Visualizing feature correlations and annotations

For each cluster Binner finds, its shows you the

  • annotation it settled on, as well as the calculations of neutral losses and adducts that lead to that annotation;
  • correlations between each feature in the cluster, as both values and a heatmap.
The most abundant feature in each cluster is highlighted in green, and the other features are in yellow.

Seeing the reasoning behind each annotation also allows you to do quick plausibility checks. For example, if you see that multiple adducts were labeled: M+COOH+NaCOOH, M+COOH+2NaCOOH, M+Cl+3NaCOOH, M+Cl+4NaCOOH, M+Cl+5NaCOOH, then because each “step” is present, you can see that even the very complex adduct M+Cl+5NaCOOH is probably a reasonable annotation.

But if “2, 3, and 4” are missing from the cluster, then a complex adduct annotation like M+Cl+5NaCOOH seems much less likely to be correct.

Binner also gives you hints to help you find complex new adducts, a process Hani calls “deep annotation.”

Deep annotation: Finding novel, complex adducts

Even after a diligent automated annotation, many features will still not be annotated.

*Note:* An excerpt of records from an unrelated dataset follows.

-- ==== Sys2Proof/Laws/Answered.lean ====
section
/-! SUPPORT. What the shared operations do when the environment list holds their answers and nothing
else intervenes: each gives its result and the state that Sys2Proof/Safety.lean names, but for the phase
number of the sequencer. -/

namespace Sys2Proof.Machine

open Sys2Proof

/-! ## Routines in sequence -/

section
variable {α β : Type} (a : α) (s : State) (e : Err) (f : α → State → Res β)
@[simp] theorem Res.ret_andThen : (Res.ret a s).andThen f = f a s := rfl
@[simp] theorem Res.raise_andThen : (Res.raise e s : Res α).andThen f = .raise e s := rfl
end

/-! ## Environment lists -/

@[simp] theorem turnAhead_nil : turnAhead [] = false := rfl
@[simp] theorem turnAhead_answer (a : Answer) (es : List Event) : turnAhead (.answer a :: es) = false := rfl
@[simp] theorem turnAhead_turn (es : List Event) : turnAhead (.turn :: es) = true := rfl
@[simp] theorem turnAhead_outside (o : Outside) (es : List Event) :
    turnAhead (.outside o :: es) = turnAhead es := rfl

@[simp] theorem turnAhead_readAns (bs : List Byte) (es : List Event) :
    turnAhead (readAns bs ++ es) = false := rfl
@[simp] theorem turnAhead_writeAns (n : Nat) (es : List Event) : turnAhead (writeAns n ++ es) = false := rfl
@[simp] theorem turnAhead_bitsAns (b : Byte) (es : List Event) : turnAhead (bitsAns b ++ es) = false := rfl

theorem turnAhead_selectAns (s : State) (a : BitVec 7) {es : List Event} (h : turnAhead es = false) :
    turnAhead (selectAns s a ++ es) = false := by
  simp only [selectAns]; split <;> simp [h]

/-- An internal step before which nothing outside happens. -/
theorem corePoint_quiet {s : State} (h : turnAhead s.env = false) : corePoint s = .ret () (nextPhase s) := by
  have key : ∀ es, turnAhead es = false → ∀ t : State, letOutside 0 es t = .ret () (t.withEnv es) := by
    intro es he t
    cases es with
    | nil => rfl
    | cons e es =>
      cases e with
      | outside o =>
        simp only [turnAhead_outside] at he
        simp [letOutside, he]
      | turn => cases he
      | answer a => rfl
  rw [corePoint, key _ h]
  rfl

theorem readTime_quiet {s : State} (h : turnAhead s.env = false) :
    readTime s = .ret s.clock (nextPhase s) := by
  rw [readTime, corePoint_quiet h]; rfl

/-! ## `rst` at a step of the core (spec/70_reset_and_hazards.md R360) -/

/-- `rst` before an internal step. -/
theorem corePoint_rst {s : State} {es : List Event} (he : s.env = .outside .rst :: es)
    (ht : turnAhead es = true) : corePoint s = .stop (.next (inReset ((nextPhase s).withEnv es))) := by
  rw [corePoint, he, letOutside]
  simp only [ht, Bool.true_or, if_true, outsideMove, Res.andThen]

In fact, what adducts and fragment ions can form due to in-source events is not yet fully understood. And so the existing annotation files are incomplete – they don’t include anywhere near all the adducts and neutral losses that are likely to occur.

Deep annotation helps you discover currently unknown adducts that you might want to add to your annotation file:

  • Binner collects the mass differences between all the unannotated ions in the dataset. 
  • It counts the frequency of each mass difference and highlights the most frequent ones. 
  • Then it suggests which adducts might explain these common mass differences.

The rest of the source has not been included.